A couple of years ago I built a chest of drawers to Gustav Stickley’s diagram No.913 from early last century. Here’s the piece. It’s built from Croation Oak and was certainly a challenge. 







Then, in the September 2005 issue of American Woodworker there was an article by someone on his approach to building one. He did a few things differently. His had a removable back to make the fitting of the drawers easier, drawer guides running along the centre bottoms of the drawers to aid free running, a neat way of attaching the top, veneers on the front and back sides of the legs to get the quartersawn ray fleck on all four faces, and dust panels between the drawers as opposed to open frames. I also wanted to use Cedar of Lebanon for the secondary wood on the drawers, and bookmark the side panels using solid wood rather than veneered MDF as I had done before. So, this was going to be how I wished I had done the first one. Have you ever wondered why Norm always does two of each piece?

I choose the wood very carefully to try to get the best quatersawn boards. I can spend hours sifting through the wood at the local wood yard. It’s a two man job and on the last time we were there my wife flipped and said she was not going to shift another piece!
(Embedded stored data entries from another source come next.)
@[simp] theorem sc_m2 (b : Bool) : (0#7 ++ BitVec.ofBool b).getLsbD 0 = b := by cases b <;> rfl
@[simp] theorem mma_ring (n : Bool) (r : BitVec 2) : (0#5 ++ BitVec.ofBool n ++ r).extractLsb' 0 2 = r := by revert n r; decide
@[simp] theorem mma_zero (n : Bool) (r : BitVec 2) : (0#5 ++ BitVec.ofBool n ++ r).extractLsb' 3 5 = 0 := by revert n r; decide
@[simp] theorem mma_ns (n : Bool) (r : BitVec 2) : (0#5 ++ BitVec.ofBool n ++ r)[2] = n := by revert n r; decide
@[simp] theorem mmap_ring (w n : Bool) (r : BitVec 2) : (0#4 ++ BitVec.ofBool w ++ BitVec.ofBool n ++ r).extractLsb' 0 2 = r := by revert w n r; decide
@[simp] theorem mmap_zero (w n : Bool) (r : BitVec 2) : (0#4 ++ BitVec.ofBool w ++ BitVec.ofBool n ++ r).extractLsb' 4 4 = 0 := by revert w n r; decide
@[simp] theorem mmap_ns (w n : Bool) (r : BitVec 2) : (0#4 ++ BitVec.ofBool w ++ BitVec.ofBool n ++ r)[2] = n := by revert w n r; decide
@[simp] theorem mmap_wide (w n : Bool) (r : BitVec 2) : (0#4 ++ BitVec.ofBool w ++ BitVec.ofBool n ++ r)[3] = w := by revert w n r; decide
@[simp] theorem tiles_a (ta tb : BitVec 3) : (0#1 ++ tb ++ 0#1 ++ ta).extractLsb' 0 3 = ta := by revert ta tb; decide
@[simp] theorem tiles_b (ta tb : BitVec 3) : (0#1 ++ tb ++ 0#1 ++ ta).extractLsb' 4 3 = tb := by revert ta tb; decide
@[simp] theorem tiles_3 (ta tb : BitVec 3) : (0#1 ++ tb ++ 0#1 ++ ta)[3] = false := by revert ta tb; decide
@[simp] theorem tiles_7 (ta tb : BitVec 3) : (0#1 ++ tb ++ 0#1 ++ ta)[7] = false := by revert ta tb; decide
@[simp] theorem queue_ext (q : BitVec 2) : (0#1 ++ q).extractLsb' 0 2 = q := by revert q; decide
@[simp] theorem queue_lt (q : BitVec 2) : (0#1 ++ q) < 4#3 := by revert q; decide
@[simp] theorem tldg_bar (b : BitVec 4) (n sc : Bool) : (b ++ 0#2 ++ BitVec.ofBool n ++ BitVec.ofBool sc).extractLsb' 4 4 = b := by revert b n sc; decide
@[simp] theorem tldg_zero (b : BitVec 4) (n sc : Bool) : (b ++ 0#2 ++ BitVec.ofBool n ++ BitVec.ofBool sc).extractLsb' 2 2 = 0 := by revert b n sc; decide
@[simp] theorem tldg_0 (b : BitVec 4) (n sc : Bool) : (b ++ 0#2 ++ BitVec.ofBool n ++ BitVec.ofBool sc)[0] = sc := by revert b n sc; decide
@[simp] theorem tldg_1 (b : BitVec 4) (n sc : Bool) : (b ++ 0#2 ++ BitVec.ofBool n ++ BitVec.ofBool sc)[1] = n := by revert b n sc; decide
@[simp] theorem ffmtOf_code (t : FFmt) : ffmtOf t.code.toNat = t := by cases t <;> rfl
@[simp] theorem ffmt_lt (t : FFmt) : t.code < 3#2 := by cases t <;> decide
@[simp] theorem q4_code (t : Option ITy) : ityOrQ4 (q4Code t) = t := by
  cases t with
  | none => rfl
  | some t => cases t <;> rfl
@[simp] theorem q4_lt (t : Option ITy) : q4Code t < 9#4 := by
  cases t with
  | none => decide
  | some t => cases t <;> decide
@[simp] theorem dkOf_code (k : SysDk) : dkOf k.code.toNat = k := by cases k <;> rfl
@[simp] theorem atomOf_code (t : AtomOp) : atomOf t.code.toNat = t := by cases t <;> rfl
@[simp] theorem atom_lt (t : AtomOp) : t.code < 10#4 := by cases t <;> decide
@[simp] theorem atomOrdOf_code (t : AtomOrd) : atomOrdOf t.code.toNat = t := by cases t <;> rfl
@[simp] theorem sizeOf_code (t : Size) : sizeOf' t.code.toNat = t := by cases t <;> rfl
@[simp] theorem spaceOf_code (t : Space) : spaceOf t.code.toNat = t := by cases t <;> rfl
theorem sys_mem (k : SysDk) (n : BitVec 10) : (0#8 ++ (0#4 ++ k.code ++ n.extractLsb' 8 2 : BitVec 8) ++ n.extractLsb' 0 8 : BitVec 24) = 0#12 ++ k.code ++ n := by
  apply BitVec.eq_of_getLsbD_eq; intro i hi
  simp only [BitVec.getLsbD_extractLsb', BitVec.getLsbD_append]; interval_cases i <;> simp
theorem sys_a (k : SysDk) (n : BitVec 10) : (0#12 ++ k.code ++ n : BitVec 24).extractLsb' 12 12 = 0#12 := by
  apply BitVec.eq_of_getLsbD_eq; intro i hi
  simp only [BitVec.getLsbD_extractLsb', BitVec.getLsbD_append]; interval_cases i <;> simp
theorem sys_b (k : SysDk) (n : BitVec 10) : (0#12 ++ k.code ++ n : BitVec 24).extractLsb' 10 2 = k.code := by
  apply BitVec.eq_of_getLsbD_eq; intro i hi
  simp only [BitVec.getLsbD_extractLsb', BitVec.getLsbD_append]; interval_cases i <;> simp
theorem sys_c (k : SysDk) (n : BitVec 10) : (0#12 ++ k.code ++ n : BitVec 24).extractLsb' 0 10 = n := by
  apply BitVec.eq_of_getLsbD_eq; intro i hi
  simp only [BitVec.getLsbD_extractLsb', BitVec.getLsbD_append]; interval_cases i <;> simp
theorem fn_ord (o : BitVec 4) (bv scl : Bool) : (o ++ BitVec.ofBool bv ++ BitVec.ofBool scl).extractLsb' 2 4 = o := by revert o bv scl; decide
theorem fn_bv (o : BitVec 4) (bv scl : Bool) : (o ++ BitVec.ofBool bv ++ BitVec.ofBool scl).getLsbD 1 = bv := by revert o bv scl; decide
theorem fn_scl (o : BitVec 4) (bv scl : Bool) : (o ++ BitVec.ofBool bv ++ BitVec.ofBool scl).getLsbD 0 = scl := by revert o bv scl; decide
theorem ext23 (o : BitVec 4) (bv scl : Bool) : (o ++ BitVec.ofBool bv ++ BitVec.ofBool scl).extractLsb' 2 3 = o.extractLsb' 0 3 := by revert o bv scl; decide
theorem low_sz (x y : BitVec 2) (o : BitVec 20) : ((x ++ y ++ o).extractLsb' 16 8).extractLsb' 6 2 = x := by
  apply BitVec.eq_of_getLsbD_eq; intro i hi
  simp only [BitVec.getLsbD_extractLsb', BitVec.getLsbD_append]; interval_cases i <;> simp
theorem low_sp (x y : BitVec 2) (o : BitVec 20) : ((x ++ y ++ o).extractLsb' 16 8).extractLsb' 4 2 = y := by
  apply BitVec.eq_of_getLsbD_eq; intro i hi
  simp only [BitVec.getLsbD_extractLsb', BitVec.getLsbD_append]; interval_cases i <;> simp
theorem low_off (x y : BitVec 2) (o : BitVec 20) :
    ((x ++ y ++ o).extractLsb' 16 8).extractLsb' 0 4 ++ (x ++ y ++ o).extractLsb' 8 8 ++ (x ++ y ++ o).extractLsb' 0 8 = o := by
  apply BitVec.eq_of_getLsbD_eq; intro i hi
  simp only [BitVec.getLsbD_extractLsb', BitVec.getLsbD_append]; interval_cases i <;> simp
theorem ordOf_code {o : MemOrd} (h : o.encodable = true) : ordOf o.code = o := by
  cases o with
  | none => rfl
  | acq y => cases y <;> first | rfl | cases h
  | rel y => cases y <;> rfl
theorem ordOk_code {o : MemOrd} (h : o.encodable = true) : (o.code == 0 || (o.code.extractLsb' 0 3 != 0 && decide (o.code.extractLsb' 0 3 < 6))) = true := by
  cases o with
  | none => rfl
  | acq y => cases y <;> rfl
  | rel y => cases y <;> first | rfl | cases h
theorem mem_of (op : BitVec 7) (la : BitVec 4) (g : Grd) {m : MemOp} (h : m.ord.encodable = true) :
    (fieldsOf op la g m.fnBits m.d m.base (m.low.extractLsb' 16 8) (m.low.extractLsb' 8 8) (m.low.extractLsb' 0 8)).mem = m := by
  simp only [Fields.mem, fieldsOf_fn, fieldsOf_d, fieldsOf_a, fieldsOf_b, fieldsOf_c, fieldsOf_m, MemOp.fnBits, MemOp.low, fn_ord, fn_bv, fn_scl,
    low_sz, low_sp, low_off, ordOf_code h, sizeOf_code, spaceOf_code]
theorem osOk_of (op : BitVec 7) (la : BitVec 4) (g : Grd) {m : MemOp} (h : m.ord.encodable = true) :
    (fieldsOf op la g m.fnBits m.d m.base (m.low.extractLsb' 16 8) (m.low.extractLsb' 8 8) (m.low.extractLsb' 0 8)).osOk = true := by
  simp only [Fields.osOk, fieldsOf_fn, MemOp.fnBits, fn_ord, ext23]
  exact ordOk_code h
I heard one of the blokes call me Mr.Picky. I hope this shows up in the photo of the side panels.






It’s standard mortice and tenon construction. The tenon shoulders are cut using the sliding table of my table saw with the remaining bulk of waste routed out on the router table using a milling cutter. The motices are made with a bench morticer. In the picture you can just notice the biscuit slots in the left and right edges; this is how the legs attach. The biscuit slots on the sides are how the backs of the drawer frames attach. The bookmarking of the centre panels shows up quite well.
















The legs are rebated for the back panel, morticed for the drawer frames and then slotted for biscuits to glue them to the side panels.











The whole thing is glued up after making the drawer frames which are held together with stub tenons. The drawer frames fit to the front legs with tenons to and the rear of the sides with biscuits. The vertical drawer divider uses cross halvings and a housing joint to fit to the drawer frames. All the drawer frames have their fronts edged to display quartersawn rays.






The back is standard frame constuction.






I decided to hand cut the dovetails as an extra challenge. For the groove to take the base I did a through cut on the tablesaw. I increased the size of the front pins to allow for this and then plugged the “hole” with a ¼ inch square stick of oak, end grain showing. Next time, I would do a much finer pin. The groove would then emerge behind the tail and the joint would also look less chunky. The sides of the top drawers are lowered to clear the slats that will join the top to the sides.

More on this once I’m at that stage. I’ll keep you posted.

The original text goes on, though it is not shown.